In our given problem, the student is trying to figure out the likelihood of missing the train, but this is dependent on if he gets let out of class late. This 'if' scenario is where conditional probability comes into play; it's the probability of missing the train given that he's already late. In formal terms, if we denote the event 'being let out of class late' as event A, and 'missing the train' as event B, then the conditional probability of B given A is written as P(B|A).

The probability multiplication rule is a fundamental concept used when we're dealing with two or more independent or dependent events and we want to know the probability of all events happening together. This is where we multiply the probabilities of each event. However, there's a crucial distinction to be made when applying this rule.
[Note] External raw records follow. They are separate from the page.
/-- WIN1_END of the AXC page (R89). -/
def AXC_WIN1_END (n : Nat) : Nat := 0x103000 + n * 0x4000 + 0x78

/-- WIN1_NOMINAL of the AXC page (R89). -/
def AXC_WIN1_NOMINAL (n : Nat) : Nat := 0x103000 + n * 0x4000 + 0x7C

/-- WIN1_REG_ERR of the AXC page (R89). -/
def AXC_WIN1_REG_ERR (n : Nat) : Nat := 0x103000 + n * 0x4000 + 0x80

/-- WIN1_CNT of the AXC page (R89). -/
def AXC_WIN1_CNT (n : Nat) : Nat := 0x103000 + n * 0x4000 + 0x84

/-- WIN1_LAT_T_LO of the AXC page (R89). -/
def AXC_WIN1_LAT_T_LO (n : Nat) : Nat := 0x103000 + n * 0x4000 + 0x88

/-- WIN1_LAT_T_HI of the AXC page (R89). -/
def AXC_WIN1_LAT_T_HI (n : Nat) : Nat := 0x103000 + n * 0x4000 + 0x8C

/-- WIN1_LAT_LINE_LO of the AXC page (R89). -/
def AXC_WIN1_LAT_LINE_LO (n : Nat) : Nat := 0x103000 + n * 0x4000 + 0x90

/-- WIN1_LAT_LINE_HI of the AXC page (R89). -/
def AXC_WIN1_LAT_LINE_HI (n : Nat) : Nat := 0x103000 + n * 0x4000 + 0x94

/-- WIN1_LAT_POS_LO of the AXC page (R89). -/
def AXC_WIN1_LAT_POS_LO (n : Nat) : Nat := 0x103000 + n * 0x4000 + 0x98

/-- WIN1_LAT_POS_HI of the AXC page (R89). -/
def AXC_WIN1_LAT_POS_HI (n : Nat) : Nat := 0x103000 + n * 0x4000 + 0x9C

/-- LINK_CTL of the SLK page (R271). -/
def SLK_LINK_CTL (n : Nat) : Nat := 0x200000 + n * 0x1000 + 0x40

/-- LINK_STAT of the SLK page (R271). -/
def SLK_LINK_STAT (n : Nat) : Nat := 0x200000 + n * 0x1000 + 0x44

/-- LINK_CMD of the SLK page (R271). -/
def SLK_LINK_CMD (n : Nat) : Nat := 0x200000 + n * 0x1000 + 0x48

/-- BIND of the SLK page (R271). -/
def SLK_BIND (n : Nat) : Nat := 0x200000 + n * 0x1000 + 0x4C

/-- DELAY of the SLK page (R271). -/
def SLK_DELAY (n : Nat) : Nat := 0x200000 + n * 0x1000 + 0x50

/-- RTT of the SLK page (R271). -/
def SLK_RTT (n : Nat) : Nat := 0x200000 + n * 0x1000 + 0x54

/-- DELAY_ASYM of the SLK page (R271). -/
def SLK_DELAY_ASYM (n : Nat) : Nat := 0x200000 + n * 0x1000 + 0x58

/-- CNT_FRM of the SLK page (R271). -/
def SLK_CNT_FRM (n : Nat) : Nat := 0x200000 + n * 0x1000 + 0x5C

/-- CNT_ERR of the SLK page (R271). -/
def SLK_CNT_ERR (n : Nat) : Nat := 0x200000 + n * 0x1000 + 0x60

/-- CNT_STG of the SLK page (R271). -/
def SLK_CNT_STG (n : Nat) : Nat := 0x200000 + n * 0x1000 + 0x64

/-- STAGE_STAT of the SLK page (R271). -/
def SLK_STAGE_STAT (n : Nat) : Nat := 0x200000 + n * 0x1000 + 0x68

/-- TRIP_LATCH of the SLK page (R271). -/
def SLK_TRIP_LATCH (n : Nat) : Nat := 0x200000 + n * 0x1000 + 0x6C

/-- VBUS of the SLK page (R271). -/
def SLK_VBUS (n : Nat) : Nat := 0x200000 + n * 0x1000 + 0x70

/-- TEMP of the SLK page (R271). -/
def SLK_TEMP (n : Nat) : Nat := 0x200000 + n * 0x1000 + 0x74

/-- INJ_ARG of the SLK page (R271). -/
def SLK_INJ_ARG (n : Nat) : Nat := 0x200000 + n * 0x1000 + 0x78

/-- INJ_DLY of the SLK page (R271). -/
def SLK_INJ_DLY (n : Nat) : Nat := 0x200000 + n * 0x1000 + 0x7C

/-- INJ_CNT of the SLK page (R271). -/
def SLK_INJ_CNT (n : Nat) : Nat := 0x200000 + n * 0x1000 + 0x80

/-- STAGE_ID of the SLK page (R271). -/
def SLK_STAGE_ID (n : Nat) : Nat := 0x200000 + n * 0x1000 + 0x84

/-- STAGE_CAPS of the SLK page (R271). -/
def SLK_STAGE_CAPS (n : Nat) : Nat := 0x200000 + n * 0x1000 + 0x88

/-- STAGE_IFS of the SLK page (R271). -/
def SLK_STAGE_IFS (n : Nat) : Nat := 0x200000 + n * 0x1000 + 0x8C

/-- STAGE_VFS of the SLK page (R271). -/
def SLK_STAGE_VFS (n : Nat) : Nat := 0x200000 + n * 0x1000 + 0x90

/-- MSG_CTL of the SLK page (R271). -/
def SLK_MSG_CTL (n : Nat) : Nat := 0x200000 + n * 0x1000 + 0x94

/-- MSG_TX of the SLK page (R271). -/
def SLK_MSG_TX (n : Nat) : Nat := 0x200000 + n * 0x1000 + 0x98

/-- MSG_STAT of the SLK page (R271). -/
def SLK_MSG_STAT (n : Nat) : Nat := 0x200000 + n * 0x1000 + 0x9C

/-- MSG_TX_BUF of the SLK page (R271). -/
def SLK_MSG_TX_BUF (n : Nat) (k : Nat) : Nat := 0x200000 + n * 0x1000 + 0x800 + 4 * k

/-- PWM_CTL of the LDC page (R303). -/
def LDC_PWM_CTL (n : Nat) : Nat := 0x220000 + n * 0x1000 + 0x40

/-- PERIOD of the LDC page (R303). -/
def LDC_PERIOD (n : Nat) : Nat := 0x220000 + n * 0x1000 + 0x44

/-- DUTY_A of the LDC page (R303). -/
def LDC_DUTY_A (n : Nat) : Nat := 0x220000 + n * 0x1000 + 0x48

/-- DUTY_B of the LDC page (R303). -/
def LDC_DUTY_B (n : Nat) : Nat := 0x220000 + n * 0x1000 + 0x4C

/-- DUTY_C of the LDC page (R303). -/
def LDC_DUTY_C (n : Nat) : Nat := 0x220000 + n * 0x1000 + 0x50

/-- LEG_CTL of the LDC page (R303). -/
def LDC_LEG_CTL (n : Nat) : Nat := 0x220000 + n * 0x1000 + 0x54
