/-- Register rows of the LTB page, part 0. -/
def rowsLTB0 : List RegRow :=
  [ ⟨0x40, 4, 1, .rw, true, 0x5000000, true, 0xF033F03, 0x0, .none⟩,
    ⟨0x44, 4, 1, .ro, false, 0x0, false, 0x0, 0x0, .none⟩,
    ⟨0x48, 4, 1, .ro, false, 0x0, true, 0x0, 0x0, .lo⟩,
    ⟨0x4C, 4, 1, .ro, false, 0x0, true, 0x0, 0x0, .hi⟩,
    ⟨0x50, 4, 1, .ro, false, 0x0, false, 0x0, 0x0, .lo⟩,
    ⟨0x54, 4, 1, .ro, false, 0x0, false, 0x0, 0x0, .hi⟩,
    ⟨0x58, 4, 1, .ro, false, 0x0, false, 0x0, 0x0, .lo⟩,
    ⟨0x5C, 4, 1, .ro, false, 0x0, false, 0x0, 0x0, .hi⟩,
    ⟨0x60, 4, 1, .ro, false, 0x0, false, 0x0, 0x0, .lo⟩,
    ⟨0x64, 4, 1, .ro, false, 0x0, false, 0x0, 0x0, .hi⟩,
    ⟨0x68, 4, 1, .ro, false, 0x0, true, 0x0, 0x0, .lo⟩,
    ⟨0x6C, 4, 1, .ro, false, 0x0, true, 0x0, 0x0, .hi⟩,
    ⟨0x70, 4, 1, .ro, false, 0x0, false, 0x0, 0x0, .lo⟩,
    ⟨0x74, 4, 1, .ro, false, 0x0, false, 0x0, 0x0, .hi⟩,
    ⟨0x78, 4, 1, .wo, false, 0x0, false, 0x7, 0x0, .none⟩,
    ⟨0x7C, 4, 1, .rw, false, 0x4, false, 0x8000000F, 0x80000000, .none⟩ ]

/-- Register rows of the LTB page, part 1. -/
def rowsLTB1 : List RegRow :=
  [ ⟨0x80, 4, 1, .rw, false, 0x0, false, 0xFFFFFFFF, 0x0, .lo⟩,
    ⟨0x84, 4, 1, .rw, false, 0x0, false, 0xFFFFFFFF, 0x0, .hi⟩,
    ⟨0x88, 4, 1, .rw, false, 0x0, false, 0xFFFFFFFF, 0x0, .lo⟩,
    ⟨0x8C, 4, 1, .rw, false, 0x1, false, 0xFFFFFFFF, 0x0, .hi⟩,
    ⟨0x90, 4, 1, .rw, false, 0x0, false, 0xFFFFFFFF, 0x0, .lo⟩,
    ⟨0x94, 4, 1, .rw, false, 0x1, false, 0xFFFFFFFF, 0x0, .hi⟩,
    ⟨0x98, 4, 1, .rw, false, 0x0, false, 0xFFFFFFFF, 0x0, .lo⟩,
    ⟨0x9C, 4, 1, .rw, false, 0xA, false, 0xFFFFFFFF, 0x0, .hi⟩,
    ⟨0xA0, 4, 1, .rw, false, 0x0, false, 0xFFFFFFFF, 0x0, .lo⟩,
    ⟨0xA4, 4, 1, .rw, false, 0xA, false, 0xFFFFFFFF, 0x0, .hi⟩,
    ⟨0xA8, 4, 1, .rw, false, 0x0, false, 0xFFFFFFFF, 0x0, .lo⟩,
    ⟨0xAC, 4, 1, .rw, false, 0x64, false, 0xFFFFFFFF, 0x0, .hi⟩,
    ⟨0xB0, 4, 1, .rw, true, 0x1, true, 0xFFFFFFFF, 0x0, .none⟩,
    ⟨0xB4, 4, 1, .rw, true, 0x1, true, 0xFFFFFFFF, 0x0, .none⟩,
    ⟨0xB8, 4, 1, .rw, true, 0x0, true, 0xFFFFFFFF, 0x0, .lo⟩,
    ⟨0xBC, 4, 1, .rw, true, 0x0, true, 0xFFFFFFFF, 0x0, .hi⟩ ]

/-- Register rows of the LTB page, part 2. -/
def rowsLTB2 : List RegRow :=
  [ ⟨0xC0, 4, 1, .rw, false, 0x40, false, 0xFFFFFFFF, 0x0, .none⟩,
    ⟨0xC4, 4, 1, .rw, false, 0x0, true, 0xFFFFFFFF, 0x0, .none⟩,
    ⟨0xC8, 4, 1, .rw, false, 0x0, true, 0xFFFFFFFF, 0x0, .none⟩,
    ⟨0xCC, 4, 1, .rw, false, 0x1000, false, 0xFFFFFFFF, 0x0, .none⟩,
    ⟨0xD0, 4, 1, .rw, false, 0xC800, true, 0x1FF03, 0x0, .none⟩,
    ⟨0xD4, 4, 1, .ro, false, 0x0, true, 0x0, 0x0, .none⟩,
    ⟨0xD8, 4, 1, .ro, false, 0x0, true, 0x0, 0x0, .none⟩,
    ⟨0xDC, 4, 1, .rw, false, 0x0, true, 0xFFFFFFFF, 0x0, .none⟩,
    ⟨0xE0, 4, 1, .ro, false, 0x0, false, 0x0, 0x0, .lo⟩,
    ⟨0xE4, 4, 1, .ro, false, 0x0, false, 0x0, 0x0, .hi⟩,
    ⟨0xE8, 4, 1, .ro, false, 0x0, false, 0x0, 0x0, .none⟩,
    ⟨0xEC, 4, 1, .rw, true, 0x0, false, 0xFFFFFFFF, 0x0, .lo⟩,
    ⟨0xF0, 4, 1, .rw, true, 0x0, false, 0xFFFFFFFF, 0x0, .hi⟩,
    ⟨0xF4, 4, 1, .rw, true, 0x0, false, 0xFFFFFFFF, 0x0, .none⟩,
    ⟨0xF8, 4, 1, .rw, false, 0x0, false, 0xFFFFFFFF, 0x0, .lo⟩,
    ⟨0xFC, 4, 1, .rw, false, 0x64, false, 0xFFFFFFFF, 0x0, .hi⟩ ]

/-- The register rows of the LTB page. -/
def rowsLTB : List RegRow := rowsLTB0 ++ rowsLTB1 ++ rowsLTB2

/-- Register rows of the ASC page, part 0. -/
def rowsASC0 : List RegRow :=
  [ ⟨0x40, 4, 1, .rw, false, 0x0, false, 0x1, 0x0, .none⟩,
    ⟨0x44, 4, 1, .ro, false, 0x0, false, 0x0, 0x0, .none⟩,
    ⟨0x48, 4, 1, .rw, false, 0x3D090, false, 0xFFFFFFFF, 0x0, .none⟩,
    ⟨0x4C, 4, 1, .ro, false, 0x27F0000, false, 0x0, 0x0, .none⟩,
    ⟨0x50, 4, 1, .ro, false, 0x0, false, 0x0, 0x0, .none⟩,
    ⟨0x54, 4, 1, .wo, false, 0x0, false, 0xFFFF, 0x0, .none⟩,
    ⟨0x58, 4, 1, .wo, false, 0x0, false, 0xFFFF, 0x0, .none⟩,
    ⟨0x5C, 4, 1, .ro, false, 0x0, false, 0x0, 0x0, .none⟩,
    ⟨0x100, 16, 16, .rw, true, 0x0, false, 0x3F07, 0x0, .none⟩,
    ⟨0x104, 16, 16, .rw, true, 0x0, false, 0x1FFF0FFF, 0x0, .none⟩,
    ⟨0x108, 16, 16, .ro, false, 0x0, false, 0x0, 0x0, .none⟩,
    ⟨0x10C, 16, 16, .rw, false, 0x0, false, 0xFFFFFFFF, 0x0, .none⟩,
    ⟨0x200, 16, 16, .rw, false, 0x0, false, 0x7, 0x0, .none⟩,
    ⟨0x204, 16, 16, .rw, false, 0xFA0, false, 0xFFFFFF, 0x0, .none⟩,
    ⟨0x208, 16, 16, .rw, false, 0x0, false, 0xFFFFFF, 0x0, .none⟩,
    ⟨0x20C, 16, 16, .rw, false, 0x0, false, 0xFFFFFF, 0x0, .none⟩ ]

/-- Register rows of the ASC page, part 1. -/
def rowsASC1 : List RegRow :=
  [ ⟨0x300, 4, 16, .rw, false, 0x0, false, 0x7FFFF, 0x0, .none⟩ ]

/-- The register rows of the ASC page. -/
def rowsASC : List RegRow := rowsASC0 ++ rowsASC1

/-- Register rows of the SAF0 page, part 0. -/
def rowsSAF00 : List RegRow :=
  [ ⟨0x40, 4, 1, .rwl, false, 0x4, true, 0x1F1F, 0x0, .none⟩,
    ⟨0x44, 4, 1, .ro, false, 0x3C, false, 0x0, 0x0, .none⟩,
    ⟨0x48, 4, 1, .wo, false, 0x0, false, 0xFFFF0003, 0x0, .none⟩,
    ⟨0x4C, 4, 1, .rwl, false, 0x0, true, 0xFFFFFFFF, 0x0, .none⟩,
    ⟨0x50, 4, 1, .ro, false, 0x0, false, 0x0, 0x0, .none⟩,
    ⟨0x54, 4, 1, .rwl, false, 0x0, true, 0xFFFFFFFF, 0x0, .none⟩,
    ⟨0x58, 4, 1, .rwl, false, 0x0, true, 0xFFFFFFFF, 0x0, .none⟩,
    ⟨0x5C, 4, 1, .rwl, false, 0x3E80032, true, 0xFFFFFFFF, 0x0, .none⟩,
    ⟨0x60, 4, 4, .rwl, false, 0x40, true, 0xFDFFFF, 0x0, .none⟩,
    ⟨0x70, 8, 4, .rwl, false, 0x0, true, 0xFFFFFFFF, 0x0, .lo⟩,
    ⟨0x74, 8, 4, .rwl, false, 0x0, true, 0xFFFFFFFF, 0x0, .hi⟩,
    ⟨0x90, 4, 1, .rw, false, 0x0, false, 0xFF, 0x0, .none⟩,
    ⟨0x94, 4, 1, .rwl, false, 0x64012C, true, 0xFFFF03FF, 0x0, .none⟩,
    ⟨0x98, 4, 1, .rw, false, 0x0, true, 0xFFFFFFFF, 0x0, .none⟩,
    ⟨0x9C, 4, 1, .ro, false, 0x0, true, 0x0, 0x0, .none⟩,
    ⟨0xA0, 4, 1, .rwl, false, 0x0, true, 0xFFFFFF, 0x0, .none⟩ ]
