-- ==== Sys2Proof/Machine/State.lean ====
section
/-! DEFINITION. The state of the device as plain data, and the state right after a cold reset. -/

namespace Sys2Proof.Machine

/-- The faults that end a run. There is none: the spec records every refused access in ERR_CAP and goes on (R596), so no command of this block stops it. -/
inductive Fault where
deriving DecidableEq, Repr

/-- The refusals. -/
inductive Refusal where
  /-- No meaning for the command yet: raised by an arm of `exec` alone. Safe: nothing can be proved of what the command does. -/
  | notModelled (mnemonic : String)
deriving DecidableEq, Repr

/-- A pending set of a page: the copied shadow values, the sequence number and the due point (R598, R599). -/
structure Commit where
  page : Nat
  seq : Nat
  vals : Tab W32
  due : CommitDue
deriving DecidableEq, Repr

/-- A posted write to the field die that has not taken effect (R8, R9). -/
structure Posted where
  req : Nat
  addr : Nat
  val : W32
  issued : Nat
  /-- for a COMMIT_AT: its target, resolved at the write (R599) -/
  due : Option CommitDue
deriving DecidableEq, Repr

/-- A hardware action waiting in the router's queue (R483). -/
structure RouterAct where
  src : Nat
  target : Nat
  arg : Nat
  time : Nat
deriving DecidableEq, Repr

/-- A read of an empty silo that waits for an entry (R491). -/
structure Stalled where
  req : Nat
  word : Nat
  count : Nat
  since : Nat
deriving DecidableEq, Repr

/-- One silo: its four pointers modulo 2^16, the mark's validity, the staging buffer, the pop latch and the stalled reads (R487, R490, R491). -/
structure Silo where
  wr : Nat
  rdp : Nat
  rel : Nat
  mark : Nat
  staging : List W32
  latch : List W32
  stalled : List Stalled
deriving DecidableEq, Repr

/-- A silo at reset: empty, no mark (R486, R495). -/
def Silo.reset : Silo := ⟨0, 0, 0, 0, List.replicate 8 0, List.replicate 8 0, []⟩


/-! ### The event recorder -/

/-- A trigger: its sheaf (0xFF for a flush), cause, source and device time, with FLAGS and STAMP as they are at the trigger (R462, R464). -/
structure RecTrig where
  sheaf : Nat
  cause : Nat
  source : Nat
  time : Nat
  flags : Nat
  stamp : List Byte
deriving DecidableEq, Repr

/-- Where a record stands in the ring: its sequence, its ring offset, its length (R464). -/
structure RecEntry where
  seq : Nat
  ofs : Nat
  len : Nat
deriving DecidableEq, Repr

/-- A flush in progress: the block's granary offset, its cause, its records and the flags of its header (R467 to R472). -/
structure Flush where
  at0 : Nat
  cause : Nat
  recs : List RecEntry
  short : Bool
  pfail : Bool
  time : Nat
deriving DecidableEq, Repr

/-- The recorder: its trigger queue, the records that stand whole in the ring (oldest first), the flush in progress, the cause and the SEQ of the newest pending flush trigger (R468), whether a clear is in progress. -/
structure Recorder where
  queue : List RecTrig
  /-- flush triggers whose record waits for a sheaf triggered before them or in the same tick, oldest first (R463, R466) -/
  late : List RecTrig
  log : List RecEntry
  flush : Option Flush
  pendCause : Nat
  pendSeq : Nat
  clearing : Bool
deriving DecidableEq, Repr

/-- The recorder at reset (R470). -/
def Recorder.reset : Recorder := ⟨[], [], [], none, 0, 0, false⟩
/-! ### Axes, profiles and gears -/

/-- The axis states of R23. -/
inductive AxState where
  | off | ready | opened | closed | moving | following | stopping | fault
deriving DecidableEq, Repr

/-- The reaction classes, weakest first (R25). -/
inductive FaultClass where
  | note | hold | ramp | quick | torqueOff | safe
deriving DecidableEq, Repr

/-- The fault sources whose condition can block an acknowledge (R642). -/
inductive FaultCause where
  | frameLoss | stageTrip | stagePos | feedback | localProt | lpuBusy | safe | bridge
deriving DecidableEq, Repr

/-- What the profile engine does with an axis that is not FOLLOWING (R126 to R147). -/
inductive MoveKind where
  /-- no motion command active -/
  | idle
  /-- point-to-point (MODE 0 and 1) -/
  | ptp
  /-- velocity move (MODE 2) -/
  | vel
  /-- velocity move that stops exactly at a soft limit (R143) -/
  | velLimit
  /-- stream (MODE 3) -/
  | stream
  /-- stop of starvation or of an invalid segment; at rest it is phase HOLD (R139, R140) -/
  | starve
  /-- return to the end of the last completed segment (R141) -/
  | resume
  /-- homing (MODE 4) -/
  | home
  /-- stop that ends in CLOSED: command STOP, reaction HOLD or a disengage -/
  | stop
  /-- stop of reaction RAMP, ends in FAULT with the loops closed -/
  | ramp
  /-- stop of reaction QUICK, ends in FAULT with the PWM off -/
  | quick
deriving DecidableEq, Repr
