-- ==== Sys2Proof/Machine/Sto.lean ====
section
/-! DEFINITION. STO groups: which slots and channels a group holds, de-energising and energising it, the gate enables (R411 to R417). -/

namespace Sys2Proof.Machine

/-- The SAF pages. -/
def saf0Page : Nat := 0xC000
def saf1Page : Nat := 0xD000

/-- Group `g`. -/
def State.group (s : State) (g : Nat) : StoGroup := tabGet StoGroup.reset g s.groups

/-- Replace group `g`. -/
def State.setGroup (s : State) (g : Nat) (x : StoGroup) : State := { s with groups := tabSet g x s.groups }

/-- The mask of group `g` in the active set (R414). -/
def State.groupMask (s : State) (g : Nat) : Nat := s.act64 (SAF0_GRP_MASK_LO g)

/-- Whether group `g` holds slot `n`, by its mask or by a block (R414). -/
def State.groupHas (s : State) (g n : Nat) : Bool :=
  s.safRun && (s.groupMask g / 2 ^ n % 2 == 1 || (List.range 16).any fun k => s.guards k n && s.actFld (SAF0_GA_CFG k) 15 14 == g)

/-- The groups of slot `n`. -/
def State.groupsOf (s : State) (n : Nat) : List Nat := (List.range 4).filter fun g => s.groupHas g n

/-- The slots of group `g`. -/
def State.slotsOf (s : State) (g : Nat) : List Nat := (List.range 64).filter fun n => s.groupHas g n

/-- Whether the active set and the bindings make group `g` claim local channel `c`, by GRP_CFG.LDC or by the mask (R412). -/
def State.claimsNow (s : State) (g c : Nat) : Bool :=
  s.safRun && (s.actFld (SAF0_GRP_CFG g) 23 18 / 2 ^ c % 2 == 1 ||
    (match s.slotOfLdc c with
     | none => false
     | some n => s.groupMask g / 2 ^ n % 2 == 1))

/-- Whether group `g` claims local channel `c`, by the bindings, LDC fields and masks of the last safety cycle boundary (R412). -/
def State.claims (s : State) (g c : Nat) : Bool := s.claimed.contains (g, c)

/-- The claims take effect (R412). -/
def State.latchClaims (s : State) : State := { s with claimed := (List.range 4).flatMap fun g => ((List.range 6).filter fun c => s.claimsNow g c).map fun c => (g, c) }

/-- Whether the dies have lost each other or the reference (R11, R13): kept until a cold reset in GLB's field-die status. -/
def State.dieLost (s : State) : Bool := s.lost

/-- Whether the gate enable of channel `c` is present: every group that claims it energised in both channels, no loss of the dies, no thermal shut-down (R11, R13, R412, R503). -/
def State.gateEnable (s : State) (c : Nat) : Bool :=
  !s.dieLost && s.core != .thermal && s.core != .locked && (List.range 4).all fun g => !(s.claims g c) || !(s.group g).off

/-- The enabled bit of a channel follows its groups; its removal is a protective turn-off (R292, R412). -/
def State.refreshGate (s : State) (c : Nat) : State :=
  let e := s.gateEnable c
  let s1 := s.wrBit (GDV_FLT_STAT c) 13 e
  if e then s1 else s1.softOff c

/-- All six channels. -/
def State.refreshGates (s : State) : State := s.each (List.range 6) fun c s => s.refreshGate c

/-- Output k of the field I/O is on: commanded, no latch, the supply present, its group energised where it is gated, the dies joined (R11, R432, R433, R434). -/
def State.outOn (s : State) (k : Nat) : Bool :=
  !s.dieLost && s.bit FIO_OUT_SET k && !s.bit FIO_OUT_STAT (8 + k) && !s.bit FIO_OUT_STAT (16 + k) && !s.bit FIO_SUP_STAT 17 &&
    !(s.safRun && s.actBit SAF0_OUT_GATE k && (s.group (s.actFld SAF0_OUT_GATE (9 + 2 * k) (8 + 2 * k))).off)

/-- OUT_STAT shows the outputs that are on, and their readbacks (R442). -/
def State.showOutputs (s : State) : State :=
  let on := (List.range 8).foldl (fun acc k => acc + (if s.outOn k then 2 ^ k else 0)) 0
  (s.wrFld FIO_OUT_STAT 7 0 on).wrFld FIO_OUT_STAT 31 24 on

/-- An off group energises again without a safety reset: AUTO, and only demands have acted (R416). -/
def StoGroup.alone (x : StoGroup) (auto : Bool) : Bool := auto && x.onlyDemands

/-- The FIO page. -/
def fioPage : Nat := 0xE000

/-- Input `k` shows its level after INV; `ch`: its undebounced bit of IN_LVL has changed too (R430, R443). -/
def State.inShow (s : State) (k : Nat) (ch : Bool) : State :=
  let v := s.bit FIO_IN_LVL (16 + k) != s.bit (FIO_IN_CFG k) 2
  (s.wrBit FIO_IN_LVL k v).raiseIf (ch || v != s.bit FIO_IN_LVL k) fioPage 0

/-- Four bits, one for each group. -/
def groupBits (f : Nat → Bool) : Nat := (List.range 4).foldl (fun acc g => acc + (if f g then 2 ^ g else 0)) 0

/-- The registers that show the groups: SAF_STAT and B_STAT GRP_OFF and RESET_WAIT, the STO_B commands, the gated outputs (R438, R440). -/
def State.showGroups (s : State) : State :=
  let a := groupBits fun g => (s.group g).offA
  let b := groupBits fun g => (s.group g).offB
  let wait (f : StoGroup → Bool) : Bool := s.safRun && (List.range 4).any fun g => f (s.group g) && !(s.group g).alone (s.actBit (SAF0_GRP_CFG g) 5)
  let s1 := (s.wrFld SAF0_SAF_STAT 5 2 a).wrBit SAF0_SAF_STAT 10 (wait StoGroup.offA)
  let s2 := (s1.wrFld SAF1_B_STAT 5 2 b).wrBit SAF1_B_STAT 10 (wait StoGroup.offB)
  (s2.wrFld SAF1_B_OUT 3 0 (15 - b)).showOutputs

/-- The channels of `a` and `b` de-energise group `g` for a cause: GRP_OFF is raised by each that had it energised, and the gate enables of the channels it claims go (R411, R412). -/
def State.groupOffBy (s : State) (g : Nat) (a b : Bool) (c : SafCause) : State :=
  let x := s.group g
  let na := a && !x.offA
  let nb := b && !x.offB
  let x' : StoGroup := { x with
    offA := x.offA || a
    offB := x.offB || b
    causes := (if c ∈ x.causes then x.causes else c :: x.causes)
    onlyDemands := c.demand && (if x.off then x.onlyDemands else true)
    faulted := c.isFault || (x.off && x.faulted)
    since := if na || nb then s.dt else x.since }
  (((s.setGroup g x').showGroups.raiseIf na saf0Page g).raiseIf nb saf1Page g).refreshGates

/-- Both channels de-energise group `g`. -/
def State.groupOff (s : State) (g : Nat) (c : SafCause) : State := s.groupOffBy g true true c

/-- Both channels energise group `g`. -/
def State.groupOn (s : State) (g : Nat) : State :=
  ((s.setGroup g { s.group g with offA := false, offB := false, causes := [], onlyDemands := false, faulted := false, since := s.dt, pulseA := none, pulseB := none }).showGroups).refreshGates

/-- FIT falls: the bit clears and DEGRADED is raised on the active device (R391). -/
def State.fitFalls (s : State) : State :=
  if s.bit XLK_XLK_STAT 6 then (s.wrBit XLK_XLK_STAT 6 false).raiseIf (s.role == 1) xlkPage 1 else s

end Sys2Proof.Machine
end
If the events are independent, simply put, events that do not affect each other's outcomes, we would multiply their probabilities directly. On the other hand, when events are dependent, meaning the outcome of one event does affect the outcome of another, we would typically need to use conditional probabilities, as they reflect how the events interact with one another.

In our exercise, we're dealing with dependent events: the student being let out of class late and the student missing his train. To find the joint probability that both events will occur, we multiply the probability of the first event by the conditional probability of the second event occurring given that the first one has happened.

When we refer to the event outcome probability, we're talking about the likelihood of a specific outcome happening. It's a basic but powerful way to quantify the unpredictability of events in a numerical form, usually ranging from 0 (impossible event) to 1 (certain event). Probabilities can also be expressed as percentages, like what we see in our example, where the chances are given in percentages.

To break down the problem: we have two events with their individual outcome probabilities. The first probability is that the student leaves class late (30%), and the second is the conditional probability if he's late, the chance of him missing the train (45%). Even without the added complexity of conditional probabilities or multiplication rules, understanding event outcome probability is crucial as it serves as the building block for more complex probability calculations.